概述
什麼是highlight
Highlight就是我們所謂的高亮,即允許對一個或者對個字段在搜索結果中高亮顯示。比如字體加粗或者字體呈現和其他文本普通顏色等。
爲了執行高亮顯示,該字段必須有實際的內容,並且這個字段必須存儲,即在mapping中store設爲true,不能只存在於內存中,否則系統會自動加載_source字段並匹配相關的列。
三種高亮類型
ES提供了三種高亮類型,Lucene的plain highlighter,以及fast vector highlighter(fvh)以及posting highlighter.
Plain Highlighter
Plain Hightlighter是默認的高亮選擇,由使用Lucene Hightlighter實現的。它主要是試圖反應查詢匹配邏輯。
如果想高亮很多字段,而且帶有複雜的查詢,那麼這個highlight並不是很快的。爲了準確地反映查詢邏輯,它創建了一個很小的內存索引。並通過Lucene的查詢執行計劃來重新運行原始的查詢條件,從而獲得對當前文檔的低級匹配信息,每個字段和每個需要高亮顯示的文檔都會重複這個過程,所以是有性能隱患的。

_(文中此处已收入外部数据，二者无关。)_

/-- O20. MODEL_INSTALL outside bind-off, whose manifest has the length its counts give, passes its checks and finds its
graphs' counters and the blocks of its mirror free, enters the model under the lowest free number with the manifest's version,
limit, ranges, images, sites and projections, enters its graphs for that model, and answers OK with the model's number and its
graphs' numbers; no other model and no request changes. MODEL_REMOVE of an installed model is answered OK and marks it: it
leaves service at the next boundary. -/
def Obligations.ModelsInstallAndRemove : Prop :=
  ∀ (s : State) (p : Pkt), s.tidy = true →
    (let pl := p.payload
     let m := manifestOf pl
     let n := firstGap 0 s.models
     Runs s opINSTALL p → s.power.bindOff = none → pl.length = manifestLen pl → manifestOk s pl m = true →
      (s.fuses.variantB = true → ∀ i ∈ m.images, 2 ≤ i.1) → (∀ i ∈ m.images, i.2.1 ≤ 1) → (∀ g ∈ m.graphs, g.1 ≤ 1) →
      s.graphs.length + m.graphs.length ≤ 16 → manifestUe s m = none → m.images.all (imageOk s) = true →
      (∀ g ∈ m.graphs, installFault s g = none) → mirrorUe s m = none →
      (unitsLeft s 5 32 = 0 → ∀ i ∈ m.images, 2 ≤ i.1) →
      (let a := atRun s opINSTALL p
       ∃ u gs, foldOpt (fun acc g => enterGraph n acc g) m.graphs (a, []) = some (u, gs) ∧
        (mirrorAll u (nearParts a m.graphs m.images)).isSome = true) →
      17 ≤ pathMax s p.src → ∃ t x, exec (.modelInstall p) s = .next t ∧ look t.models n = some x ∧
        x.modelId = m.modelId ∧ x.fmt = num pl 0 2 ∧ x.ctxLimit = m.limit ∧ x.ranges = m.ranges ∧ x.images = m.images ∧ x.sites = m.sites ∧
        x.projs = m.projs ∧ x.removing = false ∧ x.lost = false ∧ x.graphs.length = m.graphs.length ∧
        (∀ g ∈ x.graphs, (look t.graphs g).map (·.model) = some n) ∧ (∀ k, k ≠ n → look t.models k = look s.models k) ∧
        t.serve = s.serve ∧ t.graft = s.graft ∧ Answered t opINSTALL p stOK 0 (toLE 1 n ++ x.graphs.flatMap (toLE 1))) ∧
    (let n := num p.payload 0 1
     Runs s opREMOVE p → allZero p.payload 1 3 = true → ∀ m, look s.models n = some m → ∃ t, exec (.modelRemove p) s = .next t ∧
      Done t opREMOVE p { s with models := put s.models n { m with removing := true } } [])

/-- O21. LOAD_WEIGHTS for an installed model whose version the firmware reads, outside bind-off, whose records have right
lengths and name tiles of the model's ranges, is answered OK, and the records and entries are written in the order of the
payload, to the shadow image and to the slice of a powered bed. Of a payload of one record, the near tier holds the record at
the tile's slot of the logical array's image and its entry in the image's directory; where the array is mapped and its bed
neither Off nor on its way there, the slice holds them as well. -/
def Obligations.WeightsAreLoaded : Prop :=
  ∀ (s : State) (p : Pkt), s.tidy = true →
    let pl := p.payload
    Runs s opWEIGHTS p → s.power.bindOff = none → ∀ m ts, look s.models (num pl 0 1) = some m → fmtOk s m.fmt = true → allZero pl 1 3 = true →
      walkEntries (num pl 4 4) (pl.drop 8) = true → tileRecs (num pl 4 4) (pl.drop 8) = some ts → ts.all (tileOk m) = true →
      ∃ t, exec (.loadWeights p) s = .next t ∧ Done t opWEIGHTS p (ts.foldl writeTile s) [] ∧
        ∀ x, ts = [x] → x.tile < sliceSlots →
          let e := if bit 8 x.entry then x.entry else 209
          let a := physOf s x.array
          (stackCount s ≠ 0 → ld t 1 (imageBase s x.array + slotBytes * x.tile) x.bytes.length = x.bytes ∧
            ldN t 1 (imageBase s x.array + dirOff + 4 * x.tile) 4 = e) ∧
          (fld s (rARRAY_MAP x.array) 7 7 = 1 → bedState s (a / 8) ≠ 3 → moveOf s (a / 8) ≠ .entering 3 →
            ld t 3 (sliceBase a + slotBytes * x.tile) x.bytes.length = x.bytes ∧ ldN t 3 (sliceBase a + dirOff + 4 * x.tile) 4 = e)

所以需要你換一個hightlight類型
Fast Vector Highlighter
如果我們在mapping中對字段指定了term_vector參數,且參數值是with_positions_offsets,那麼fast vector highlighter 將會替代plain highlighter成爲默認的highlight類型。
它的主要特點:
- 對磁盤的消耗更少
- 將文本切割爲句子,並且對句子進行高亮,效果更好
- 性能比plain highlight高,因爲不需要重新對高亮文本進行分詞
Posting Highlighter
如果我們在mapping裏index_options設置成offsets,這個posting hightlighter將會代替plain highlighter。
它對大文件而言(大於1M),性能更高。
示例
查詢地址信息中含有mill或者Court的記錄,並將它們高亮顯示。
查詢語句如下:
GET /bank/_search
{
"query": {
"bool": {
"should": [
{ "match": { "address": "mill" } },
{ "match": { "address": "Court" } }
]
}
},
"highlight": {
"fields": {
"address": {}
}
}
}
查詢結果如下:
{
"_index" : "bank",
"_type" : "account",
"_id" : "472",
"_score" : 5.4032025,
"_source" : {
"account_number" : 472,
"balance" : 25571,
"firstname" : "Lee",
"lastname" : "Long",
"age" : 32,
"gender" : "F",
"address" : "288 Mill Street",
"employer" : "Comverges",
"email" : "[email protected]",
"city" : "Movico",
"state" : "MT"
},
"highlight" : {
"address" : [
"288 <em>Mill</em> Street"
]
}
},
{
"_index" : "bank",
"_type" : "account",
"_id" : "18",
"_score" : 2.1248586,
"_source" : {
"account_number" : 18,
"balance" : 4180,
"firstname" : "Dale",
"lastname" : "Adams",
"age" : 33,
"gender" : "M",
"address" : "467 Hutchinson Court",
"employer" : "Boink",
"email" : "[email protected]",
"city" : "Orick",
"state" : "MD"
},
"highlight" : {
"address" : [
"467 Hutchinson <em>Court</em>"
]
}
}
發現它會自動在匹配字段上加上<em> </em>
標籤
自定義高亮標籤
語法如下:
"pre_tags": ["<tag1>"],
"post_tags": ["</tag2>"],
查詢語句如下:
GET /bank/_search
{
"query": {
"bool": {
"should": [
{ "match": { "address": "mill" } },
{ "match": { "address": "Court" } }
]
}
},
"highlight": {
"pre_tags": ["<a>"],
"post_tags": ["</a>"],
"fields": {
"address": {}
}
}
}
查詢結果如下:
{
"_index" : "bank",
"_type" : "account",
"_id" : "472",
"_score" : 5.4032025,
"_source" : {
"account_number" : 472,
"balance" : 25571,
"firstname" : "Lee",
"lastname" : "Long",
"age" : 32,
"gender" : "F",
"address" : "288 Mill Street",
"employer" : "Comverges",
"email" : "[email protected]",
"city" : "Movico",
"state" : "MT"
},
"highlight" : {
"address" : [
"288 <a>Mill</a> Street"
]
}
},
{
"_index" : "bank",
"_type" : "account",
"_id" : "18",
"_score" : 2.1248586,
"_source" : {
"account_number" : 18,
"balance" : 4180,
"firstname" : "Dale",
"lastname" : "Adams",
"age" : 33,
"gender" : "M",
"address" : "467 Hutchinson Court",
"employer" : "Boink",
"email" : "[email protected]",
"city" : "Orick",
"state" : "MD"
},
"highlight" : {
"address" : [
"467 Hutchinson <a>Court</a>"
]
}
}
發現高亮標籤已經被替換